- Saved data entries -
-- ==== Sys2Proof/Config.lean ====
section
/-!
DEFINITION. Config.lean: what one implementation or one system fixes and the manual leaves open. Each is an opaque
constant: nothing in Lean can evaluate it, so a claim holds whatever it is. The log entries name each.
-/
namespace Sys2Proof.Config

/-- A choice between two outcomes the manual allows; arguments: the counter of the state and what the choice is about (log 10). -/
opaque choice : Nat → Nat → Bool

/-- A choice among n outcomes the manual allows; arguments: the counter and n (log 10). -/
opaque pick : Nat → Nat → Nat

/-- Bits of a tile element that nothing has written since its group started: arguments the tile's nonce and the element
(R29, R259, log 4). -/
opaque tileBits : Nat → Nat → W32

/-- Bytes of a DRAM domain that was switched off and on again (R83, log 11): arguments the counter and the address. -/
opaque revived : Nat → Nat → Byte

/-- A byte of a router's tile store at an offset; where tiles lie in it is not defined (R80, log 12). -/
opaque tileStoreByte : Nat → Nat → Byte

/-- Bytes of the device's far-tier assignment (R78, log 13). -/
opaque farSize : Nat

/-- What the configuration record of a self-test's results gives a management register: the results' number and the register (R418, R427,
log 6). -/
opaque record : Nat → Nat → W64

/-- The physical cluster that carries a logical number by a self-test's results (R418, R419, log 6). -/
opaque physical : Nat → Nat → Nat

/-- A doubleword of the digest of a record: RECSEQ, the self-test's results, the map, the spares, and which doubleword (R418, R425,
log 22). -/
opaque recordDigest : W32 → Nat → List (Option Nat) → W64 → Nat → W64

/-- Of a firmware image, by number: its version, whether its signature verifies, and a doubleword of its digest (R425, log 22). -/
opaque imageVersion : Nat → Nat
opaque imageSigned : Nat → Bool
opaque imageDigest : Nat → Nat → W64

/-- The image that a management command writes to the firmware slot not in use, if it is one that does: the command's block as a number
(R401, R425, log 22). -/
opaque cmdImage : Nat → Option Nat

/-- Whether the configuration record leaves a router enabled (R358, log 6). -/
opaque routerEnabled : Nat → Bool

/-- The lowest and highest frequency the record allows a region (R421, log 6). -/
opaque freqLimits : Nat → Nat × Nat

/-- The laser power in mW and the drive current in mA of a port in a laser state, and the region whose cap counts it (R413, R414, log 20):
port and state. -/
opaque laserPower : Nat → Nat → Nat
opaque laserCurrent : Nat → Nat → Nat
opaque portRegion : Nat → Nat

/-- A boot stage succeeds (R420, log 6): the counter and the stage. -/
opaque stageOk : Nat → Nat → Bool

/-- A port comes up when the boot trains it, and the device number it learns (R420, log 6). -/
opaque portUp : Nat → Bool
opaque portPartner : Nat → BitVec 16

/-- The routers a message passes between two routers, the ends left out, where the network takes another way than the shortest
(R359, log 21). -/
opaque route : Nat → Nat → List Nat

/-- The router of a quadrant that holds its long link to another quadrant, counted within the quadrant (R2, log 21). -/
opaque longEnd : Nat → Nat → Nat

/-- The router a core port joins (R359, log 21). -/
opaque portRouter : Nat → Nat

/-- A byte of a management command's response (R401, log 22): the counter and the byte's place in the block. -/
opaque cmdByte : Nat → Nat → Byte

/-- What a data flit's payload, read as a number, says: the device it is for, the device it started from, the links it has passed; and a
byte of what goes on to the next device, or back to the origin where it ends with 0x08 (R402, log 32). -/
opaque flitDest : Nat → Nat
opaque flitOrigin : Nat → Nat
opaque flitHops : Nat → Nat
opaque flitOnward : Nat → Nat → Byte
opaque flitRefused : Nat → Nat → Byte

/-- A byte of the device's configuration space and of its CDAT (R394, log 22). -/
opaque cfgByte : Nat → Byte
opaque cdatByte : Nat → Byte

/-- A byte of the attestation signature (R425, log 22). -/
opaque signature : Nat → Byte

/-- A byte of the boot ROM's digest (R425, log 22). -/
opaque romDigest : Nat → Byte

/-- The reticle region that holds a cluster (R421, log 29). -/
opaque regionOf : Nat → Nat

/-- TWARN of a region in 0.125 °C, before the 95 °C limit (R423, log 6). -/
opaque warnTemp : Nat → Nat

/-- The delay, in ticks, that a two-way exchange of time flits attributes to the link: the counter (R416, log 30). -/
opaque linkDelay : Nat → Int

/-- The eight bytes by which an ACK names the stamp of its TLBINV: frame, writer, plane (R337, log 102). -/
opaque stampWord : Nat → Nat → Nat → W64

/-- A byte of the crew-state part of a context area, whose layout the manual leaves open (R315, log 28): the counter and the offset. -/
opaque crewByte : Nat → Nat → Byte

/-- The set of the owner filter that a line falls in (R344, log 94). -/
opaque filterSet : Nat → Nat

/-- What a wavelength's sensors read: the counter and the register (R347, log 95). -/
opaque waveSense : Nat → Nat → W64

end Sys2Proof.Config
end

- What this task involves -
What is needed here is every record above, repeated exactly.

- Your response -
-- ==== Sys2Proof/Config.lean ====
section
/-!
DEFINITION. Config.lean: what one implementation or one system fixes and the manual leaves open. Each is an opaque
constant: nothing in Lean can evaluate it, so a claim holds whatever it is. The log entries name each.
-/
namespace Sys2Proof.Config

/-- A choice between two outcomes the manual allows; arguments: the counter of the state and what the choice is about (log 10). -/
opaque choice : Nat → Nat → Bool

/-- A choice among n outcomes the manual allows; arguments: the counter and n (log 10). -/
opaque pick : Nat → Nat → Nat

/-- Bits of a tile element that nothing has written since its group started: arguments the tile's nonce and the element
(R29, R259, log 4). -/
opaque tileBits : Nat → Nat → W32

/-- Bytes of a DRAM domain that was switched off and on again (R83, log 11): arguments the counter and the address. -/
opaque revived : Nat → Nat → Byte

/-- A byte of a router's tile store at an offset; where tiles lie in it is not defined (R80, log 12). -/
opaque tileStoreByte : Nat → Nat → Byte

/-- Bytes of the device's far-tier assignment (R78, log 13). -/
opaque farSize : Nat

/-- What the configuration record of a self-test's results gives a management register: the results' number and the register (R418, R427,
log 6). -/
opaque record : Nat → Nat → W64

/-- The physical cluster that carries a logical number by a self-test's results (R418, R419, log 6). -/
opaque physical : Nat → Nat → Nat

/-- A doubleword of the digest of a record: RECSEQ, the self-test's results, the map, the spares, and which doubleword (R418, R425,
log 22). -/
opaque recordDigest : W32 → Nat → List (Option Nat) → W64 → Nat → W64

/-- Of a firmware image, by number: its version, whether its signature verifies, and a doubleword of its digest (R425, log 22). -/
opaque imageVersion : Nat → Nat
opaque imageSigned : Nat → Bool
opaque imageDigest : Nat → Nat → W64

/-- The image that a management command writes to the firmware slot not in use, if it is one that does: the command's block as a number
(R401, R425, log 22). -/
opaque cmdImage : Nat → Option Nat

/-- Whether the configuration record leaves a router enabled (R358, log 6). -/
opaque routerEnabled : Nat → Bool

/-- The lowest and highest frequency the record allows a region (R421, log 6). -/
opaque freqLimits : Nat → Nat × Nat

/-- The laser power in mW and the drive current in mA of a port in a laser state, and the region whose cap counts it (R413, R414, log 20):
port and state. -/
opaque laserPower : Nat → Nat → Nat
opaque laserCurrent : Nat → Nat → Nat
opaque portRegion : Nat → Nat

/-- A boot stage succeeds (R420, log 6): the counter and the stage. -/
opaque stageOk : Nat → Nat → Bool

/-- A port comes up when the boot trains it, and the device number it learns (R420, log 6). -/
opaque portUp : Nat → Bool
opaque portPartner : Nat → BitVec 16

/-- The routers a message passes between two routers, the ends left out, where the network takes another way than the shortest
(R359, log 21). -/
opaque route : Nat → Nat → List Nat

/-- The router of a quadrant that holds its long link to another quadrant, counted within the quadrant (R2, log 21). -/
opaque longEnd : Nat → Nat → Nat

/-- The router a core port joins (R359, log 21). -/
opaque portRouter : Nat → Nat

/-- A byte of a management command's response (R401, log 22): the counter and the byte's place in the block. -/
opaque cmdByte : Nat → Nat → Byte

/-- What a data flit's payload, read as a number, says: the device it is for, the device it started from, the links it has passed; and a
byte of what goes on to the next device, or back to the origin where it ends with 0x08 (R402, log 32). -/
opaque flitDest : Nat → Nat
opaque flitOrigin : Nat → Nat
opaque flitHops : Nat → Nat
opaque flitOnward : Nat → Nat → Byte
opaque flitRefused : Nat → Nat → Byte

/-- A byte of the device's configuration space and of its CDAT (R394, log 22). -/
opaque cfgByte : Nat → Byte
opaque cdatByte : Nat → Byte

/-- A byte of the attestation signature (R425, log 22). -/
opaque signature : Nat → Byte

/-- A byte of the boot ROM's digest (R425, log 22). -/
opaque romDigest : Nat → Byte

/-- The reticle region that holds a cluster (R421, log 29). -/
opaque regionOf : Nat → Nat

/-- TWARN of a region in 0.125 °C, before the 95 °C limit (R423, log 6). -/
opaque warnTemp : Nat → Nat

/-- The delay, in ticks, that a two-way exchange of time flits attributes to the link: the counter (R416, log 30). -/
opaque linkDelay : Nat → Int

/-- The eight bytes by which an ACK names the stamp of its TLBINV: frame, writer, plane (R337, log 102). -/
opaque stampWord : Nat → Nat → Nat → W64

/-- A byte of the crew-state part of a context area, whose layout the manual leaves open (R315, log 28): the counter and the offset. -/
opaque crewByte : Nat → Nat → Byte

/-- The set of the owner filter that a line falls in (R344, log 94). -/
opaque filterSet : Nat → Nat

/-- What a wavelength's sensors read: the counter and the register (R347, log 95). -/
opaque waveSense : Nat → Nat → W64

end Sys2Proof.Config
end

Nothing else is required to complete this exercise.